The IIIE irons are an uncommon group, with just 19 known examples (Meteoritical Bulletin, 08 February 2025). They often contain haxonite, a Ni-Fe carbide, in areas of plessite (a fine kamacite-taenite intergrowth in the metal). Armanty, along with Coopertown, Staunton and some other examples, appear to have suffered only weak shock since their crystallization from a nickel-iron melt on their parent body (Breen et al., 2016). The composition of Armanty is quite homogeneous, suggesting minimal magmatic fractionation (Wasson et al., 1988). Other minerals include the carbide cohenite and the phosphide schreibersite.

Aletai iron meteorite shower

It is not uncommon for meteorites to be found as single masses, and later expeditions to recover additional, perhaps even greater masses (e.g., Seymchan, Campo del Cielo). Sometimes it is found in hindsight that finds from different localities may be "paired", i.e., came from a single fall. The smaller (430 kg, so not "small"!) Ulasitai iron meteorite, recognized by a geologist in 2004, is quite probably paired with Armanty in this manner (Xu et al., 2008). Indeed the original 28-T Armanty mass, Ulasitai and other irons are now thought to be of a single fall, the whole referred to as Aletai. The history is explained in an entry for Aletai in the Meteoritical Bulletin. The total known mass is now some 74 tonnes, along a remarkably, perhaps uniquely long (425 km) strewnfield along and generally just south of the modern border of Xinjiang with Mongolia (Xu et al., 2008, provide a location map for the Ulasitai and Armanty irons). Such a disposition of fragments, as large as 28 and 23 tonnes, implies that the iron meteoroid approached Earth and entered the atmosphere at a very shallow angle, a grazing incidence. One wonders if this is analogous to the "Chant Trace" of 1913, well-known to astronomers, and beautifully described at the time of the event (see footnote below).

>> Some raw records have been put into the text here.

/-- RPL.BAND, Table 6.8. -/
def Reg.RPL_BAND : RegDesc where
  name := "RPL.BAND"
  blk := 6
  spaces := [15]
  off := 0x0434
  n := 4
  resetK := [(0, 0x000A0001), (1, 0x0050000A), (2, 0x00FA0050), (3, 0x057800FA)]
  fields := [⟨"HI", 31, 16, .rws, [], []⟩,
    ⟨"LO", 15, 0, .rws, [], []⟩]

/-- RPL.BAND_TAU, Table 6.8. -/
def Reg.RPL_BAND_TAU : RegDesc where
  name := "RPL.BAND_TAU"
  blk := 6
  spaces := [15]
  off := 0x0444
  reset := 0x000003E8
  fields := [⟨"V", 14, 0, .rws, [], [(250, 30000)]⟩]

/-- RPL.DAMP_CFG, Table 6.8. -/
def Reg.RPL_DAMP_CFG : RegDesc where
  name := "RPL.DAMP_CFG"
  blk := 6
  spaces := [15]
  off := 0x0448
  reset := 0x3205012C
  fields := [⟨"CONF_MIN", 30, 24, .rws, [], [(0, 100)]⟩,
    ⟨"HYST", 23, 16, .rws, [], []⟩,
    ⟨"ZETA_TH", 15, 0, .rws, [], []⟩]

/-- RPL.DAMP_TIME, Table 6.8. -/
def Reg.RPL_DAMP_TIME : RegDesc where
  name := "RPL.DAMP_TIME"
  blk := 6
  spaces := [15]
  off := 0x044C
  reset := 0x000A001E
  fields := [⟨"CLR", 31, 16, .rws, [], [(1, 3600)]⟩,
    ⟨"DUR", 15, 0, .rws, [], [(1, 3600)]⟩]

/-- RPL.FO_CFG, Table 6.8. -/
def Reg.RPL_FO_CFG : RegDesc where
  name := "RPL.FO_CFG"
  blk := 6
  spaces := [15]
  off := 0x0450
  reset := 0x0F3C0064
  fields := [⟨"FO_CV", 31, 24, .rws, [], []⟩,
    ⟨"FO_DUR", 23, 16, .rws, [], [(10, 255)]⟩,
    ⟨"FO_ZETA", 15, 0, .rws, [], []⟩]

/-- RPL.FO_AMP, Table 6.8. -/
def Reg.RPL_FO_AMP : RegDesc where
  name := "RPL.FO_AMP"
  blk := 6
  spaces := [15]
  off := 0x0454
  fields := [⟨"V", 31, 0, .rws, [], []⟩]

/-- RPL.RD_CFG, Table 6.8. -/
def Reg.RPL_RD_CFG : RegDesc where
  name := "RPL.RD_CFG"
  blk := 6
  spaces := [15]
  off := 0x0458
  reset := 0x080A051E
  fields := [⟨"RD_K", 31, 24, .rws, [], [(2, 64)]⟩,
    ⟨"RD_LEN", 23, 16, .rws, [], [(2, 60)]⟩,
    ⟨"RD_SKIP", 15, 8, .rws, [], [(0, 50)]⟩,
    ⟨"RD_ZETA_TH", 7, 0, .rws, [], []⟩]

/-- RPL.MATCH_CFG, Table 6.8. -/
def Reg.RPL_MATCH_CFG : RegDesc where
  name := "RPL.MATCH_CFG"
  blk := 6
  spaces := [15]
  off := 0x045C
  reset := 0x00004614
  fields := [⟨"MATCH_MAC", 15, 8, .rws, [], [(30, 99)]⟩,
    ⟨"PAIR_TOL", 7, 0, .rws, [], [(1, 100)]⟩]

/-- RPL.RES_BASE_LO, Table 6.8. -/
def Reg.RPL_RES_BASE_LO : RegDesc where
  name := "RPL.RES_BASE_LO"
  blk := 6
  spaces := [15]
  off := 0x0460
  fields := [⟨"V", 31, 0, .rw, [], []⟩]

/-- RPL.RES_BASE_HI, Table 6.8. -/
def Reg.RPL_RES_BASE_HI : RegDesc where
  name := "RPL.RES_BASE_HI"
  blk := 6
  spaces := [15]
  off := 0x0464
  fields := [⟨"V", 31, 0, .rw, [], []⟩]

/-- RPL.RES_SIZE, Table 6.8. -/
def Reg.RPL_RES_SIZE : RegDesc where
  name := "RPL.RES_SIZE"
  blk := 6
  spaces := [15]
  off := 0x0468
  fields := [⟨"V", 15, 0, .rw, [(0, 0), (2, 65535)], []⟩]

/-- RPL.RES_HEAD, Table 6.8. -/
def Reg.RPL_RES_HEAD : RegDesc where
  name := "RPL.RES_HEAD"
  blk := 6
  spaces := [15]
  off := 0x046C
  fields := [⟨"V", 15, 0, .ro, [], []⟩]

/-- RPL.RES_QUEUE, Table 6.8. -/
def Reg.RPL_RES_QUEUE : RegDesc where
  name := "RPL.RES_QUEUE"
  blk := 6
  spaces := [15]
  off := 0x0470
  fields := [⟨"V", 5, 0, .rw, [(48, 63)], []⟩]

/-- RPL.SOLVE_US, Table 6.8. -/
def Reg.RPL_SOLVE_US : RegDesc where
  name := "RPL.SOLVE_US"
  blk := 6
  spaces := [15]
  off := 0x0474
  fields := [⟨"V", 15, 0, .ro, [], []⟩]

/-- RPL.EPOCH_MISS, Table 6.8. -/
def Reg.RPL_EPOCH_MISS : RegDesc where
  name := "RPL.EPOCH_MISS"
  blk := 6
  spaces := [15]
  off := 0x0480
  sat := some (0x04A0, 0)
  fields := [⟨"V", 31, 0, .rc, [], []⟩]

/-- RPL.SOLVE_FAULT, Table 6.8. -/
def Reg.RPL_SOLVE_FAULT : RegDesc where
  name := "RPL.SOLVE_FAULT"
  blk := 6
  spaces := [15]
  off := 0x0484
  sat := some (0x04A0, 1)
  fields := [⟨"V", 31, 0, .rc, [], []⟩]

/-- RPL.TICK_GAPS, Table 6.8. -/
def Reg.RPL_TICK_GAPS : RegDesc where
  name := "RPL.TICK_GAPS"
  blk := 6
  spaces := [15]
  off := 0x0488
  sat := some (0x04A0, 2)
  fields := [⟨"V", 31, 0, .rc, [], []⟩]

/-- RPL.RD_COUNT, Table 6.8. -/
def Reg.RPL_RD_COUNT : RegDesc where
  name := "RPL.RD_COUNT"
  blk := 6
  spaces := [15]
  off := 0x048C
  sat := some (0x04A0, 3)
  fields := [⟨"V", 31, 0, .rc, [], []⟩]

/-- RPL.RD_IGNORED, Table 6.8. -/
def Reg.RPL_RD_IGNORED : RegDesc where
  name := "RPL.RD_IGNORED"
  blk := 6
  spaces := [15]
  off := 0x0490
  sat := some (0x04A0, 4)
  fields := [⟨"V", 31, 0, .rc, [], []⟩]

/-- RPL.TRACK_NEW, Table 6.8. -/
def Reg.RPL_TRACK_NEW : RegDesc where
  name := "RPL.TRACK_NEW"
  blk := 6
  spaces := [15]
  off := 0x0494
  sat := some (0x04A0, 5)
  fields := [⟨"V", 31, 0, .rc, [], []⟩]

/-- RPL.TRACK_LOST, Table 6.8. -/
def Reg.RPL_TRACK_LOST : RegDesc where
  name := "RPL.TRACK_LOST"
  blk := 6
  spaces := [15]
  off := 0x0498
  sat := some (0x04A0, 6)
  fields := [⟨"V", 31, 0, .rc, [], []⟩]

/-- RPL.COMP_DROPPED, Table 6.8. -/
def Reg.RPL_COMP_DROPPED : RegDesc where
  name := "RPL.COMP_DROPPED"
  blk := 6
  spaces := [15]
  off := 0x049C
  sat := some (0x04A0, 7)
  fields := [⟨"V", 31, 0, .rc, [], []⟩]

/-- RPL.G_CNT_SAT, Table 6.8. -/
def Reg.RPL_G_CNT_SAT : RegDesc where
  name := "RPL.G_CNT_SAT"
  blk := 6
  spaces := [15]
  off := 0x04A0
  fields := [⟨"SAT", 7, 0, .w1c, [], []⟩]

/-- RPL.CTX_BAND_CFG, Table 6.8. -/
def Reg.RPL_CTX_BAND_CFG : RegDesc where
  name := "RPL.CTX_BAND_CFG"
  blk := 6
  spaces := [0]
  off := 0x0040
  fields := [⟨"SRC3", 30, 28, .rws, [(0, 4)], []⟩,
    ⟨"SRC2", 26, 24, .rws, [(0, 4)], []⟩,
    ⟨"SRC1", 22, 20, .rws, [(0, 4)], []⟩,
    ⟨"SRC0", 18, 16, .rws, [(0, 4)], []⟩,
    ⟨"EN", 3, 0, .rws, [], []⟩]

/-- RPL.CTX_BAND, Table 6.8. -/
def Reg.RPL_CTX_BAND : RegDesc where
  name := "RPL.CTX_BAND"
  blk := 6
  spaces := [0]
  off := 0x0044
  n := 4
  fields := [⟨"V", 31, 0, .ro, [], []⟩]

/-- RPL.CTX_BAND_STATE, Table 6.8. -/
def Reg.RPL_CTX_BAND_STATE : RegDesc where
  name := "RPL.CTX_BAND_STATE"
  blk := 6
  spaces := [0]
  off := 0x0054
  fields := [⟨"V", 7, 0, .ro, [], []⟩]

This large iron has been studied from a number of perspectives. The distribution of helium and neon isotopes as a function of depth (Leya et al., 2010; Ammon et al., 2011) provides an estimate of the production of cosmogenic radionuclides, generated in space where the meteoroid is subject to a flux of both solar and galactic cosmic rays.

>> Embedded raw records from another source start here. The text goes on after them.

/-- RAD.G_KEY_ABORT, Table 12.7. -/
def Reg.RAD_G_KEY_ABORT : RegDesc where
  name := "RAD.G_KEY_ABORT"
  blk := 13
  spaces := [15]
  off := 0x0494
  sat := some (0x04A0, 5)
  fields := [⟨"V", 31, 0, .rc, [], []⟩]

/-- RAD.G_PARENT_MISS, Table 12.7. -/
def Reg.RAD_G_PARENT_MISS : RegDesc where
  name := "RAD.G_PARENT_MISS"
  blk := 13
  spaces := [15]
  off := 0x0498
  sat := some (0x04A0, 6)
  fields := [⟨"V", 31, 0, .rc, [], []⟩]

/-- RAD.G_SCANS, Table 12.7. -/
def Reg.RAD_G_SCANS : RegDesc where
  name := "RAD.G_SCANS"
  blk := 13
  spaces := [15]
  off := 0x049C
  sat := some (0x04A0, 7)
  fields := [⟨"V", 31, 0, .rc, [], []⟩]

/-- RAD.G_CNT_SAT, Table 12.7. -/
def Reg.RAD_G_CNT_SAT : RegDesc where
  name := "RAD.G_CNT_SAT"
  blk := 13
  spaces := [15]
  off := 0x04A0
  fields := [⟨"SAT", 7, 0, .w1c, [], []⟩]

/-- RAD.UNIT_CFG, Table 12.7. -/
def Reg.RAD_UNIT_CFG : RegDesc where
  name := "RAD.UNIT_CFG"
  blk := 13
  spaces := [0]
  off := 0x0040
  reset := 0x0A000000
  fields := [⟨"EN", 31, 31, .ro, [], []⟩,
    ⟨"PHY", 30, 30, .ro, [], []⟩,
    ⟨"TXPWR", 28, 24, .rws, [], [(0, 20)]⟩,
    ⟨"SHORT", 15, 0, .ro, [], []⟩]

/-- RAD.UNIT_EUI_LO, Table 12.7. -/
def Reg.RAD_UNIT_EUI_LO : RegDesc where
  name := "RAD.UNIT_EUI_LO"
  blk := 13
  spaces := [0]
  off := 0x0044
  fields := [⟨"V", 31, 0, .ro, [], []⟩]

/-- RAD.UNIT_EUI_HI, Table 12.7. -/
def Reg.RAD_UNIT_EUI_HI : RegDesc where
  name := "RAD.UNIT_EUI_HI"
  blk := 13
  spaces := [0]
  off := 0x0048
  fields := [⟨"V", 31, 0, .ro, [], []⟩]

/-- RAD.UNIT_TX, Table 12.7. -/
def Reg.RAD_UNIT_TX : RegDesc where
  name := "RAD.UNIT_TX"
  blk := 13
  spaces := [0]
  off := 0x004C
  sat := some (0x0058, 0)
  fields := [⟨"V", 31, 0, .rc, [], []⟩]

/-- RAD.UNIT_RX, Table 12.7. -/
def Reg.RAD_UNIT_RX : RegDesc where
  name := "RAD.UNIT_RX"
  blk := 13
  spaces := [0]
  off := 0x0050
  sat := some (0x0058, 1)
  fields := [⟨"V", 31, 0, .rc, [], []⟩]

/-- RAD.UNIT_ACK_TX, Table 12.7. -/
def Reg.RAD_UNIT_ACK_TX : RegDesc where
  name := "RAD.UNIT_ACK_TX"
  blk := 13
  spaces := [0]
  off := 0x0054
  sat := some (0x0058, 2)
  fields := [⟨"V", 31, 0, .rc, [], []⟩]

/-- RAD.UNIT_CNT_SAT, Table 12.7. -/
def Reg.RAD_UNIT_CNT_SAT : RegDesc where
  name := "RAD.UNIT_CNT_SAT"
  blk := 13
  spaces := [0]
  off := 0x0058
  fields := [⟨"SAT", 2, 0, .w1c, [], []⟩]

/-- RAD.NODE_CFG, Table 12.7. -/
def Reg.RAD_NODE_CFG : RegDesc where
  name := "RAD.NODE_CFG"
  blk := 13
  spaces := [1]
  off := 0x0040
  fields := [⟨"EN", 31, 31, .rws, [], []⟩,
    ⟨"LEVEL", 30, 30, .ro, [], []⟩,
    ⟨"CTX", 12, 0, .ro, [], []⟩]

/-- RAD.NODE_STATE, Table 12.7. -/
def Reg.RAD_NODE_STATE : RegDesc where
  name := "RAD.NODE_STATE"
  blk := 13
  spaces := [1]
  off := 0x0044
  fields := [⟨"STATE", 31, 30, .ro, [], []⟩,
    ⟨"PENDING", 29, 29, .ro, [], []⟩,
    ⟨"DL_BUSY", 28, 28, .ro, [], []⟩,
    ⟨"WIDE", 27, 27, .ro, [], []⟩,
    ⟨"MISS_RUN", 23, 16, .ro, [], []⟩]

A survey of the metallographic textures and mineralogy of IIIE irons (Breen et al., 2016) classified a number of irons according to the severity of shock effects. The least shocked irons included Armanty, Coopertown and Staunton (haxonite in plessite, and unrecrystallized kamacite with Neumann lines or epsilon structure, the sulphide inclusions of polycrystalline troilite with daubreelite exsolution lamellae). Increasing shock results in haxonite part decomposed to graphite, most kamacite recrystallized, and sulphide inclusions part-melted. Severe shock is marked by the occurrence of graphite but no haxonite, kamacite recrystallized, troilite melted. There may be sulphide-rich assemblages with fragmental to subhedral daubreelite, spidery troilite filaments, and low-Ni kamacite with up to 6 wt.% cobalt.

The past 20 years have seen a rapid rise in the use of non-destructive, hand-held instrumentation to provide guidance in the field, for diverse purposes in mineral exploration, metallurgy and recycling. An example is LIBS (laser-induced breakdown spectroscopy). LIBS was recently tested on 19 iron meteorites, the LIBS results showing generally good agreement with established laboratory methods for elements such as Fe, Ni, Co, Cu and Ga (Senesi et al., 2024). The test samples included Aletai and other well-known irons such as Campo del Cielo, Dronino, Gebel Kamil, Mount Dooling, Saint-Aubin and Maslyanino, all of which can be found in these "Rock of the Month" pages!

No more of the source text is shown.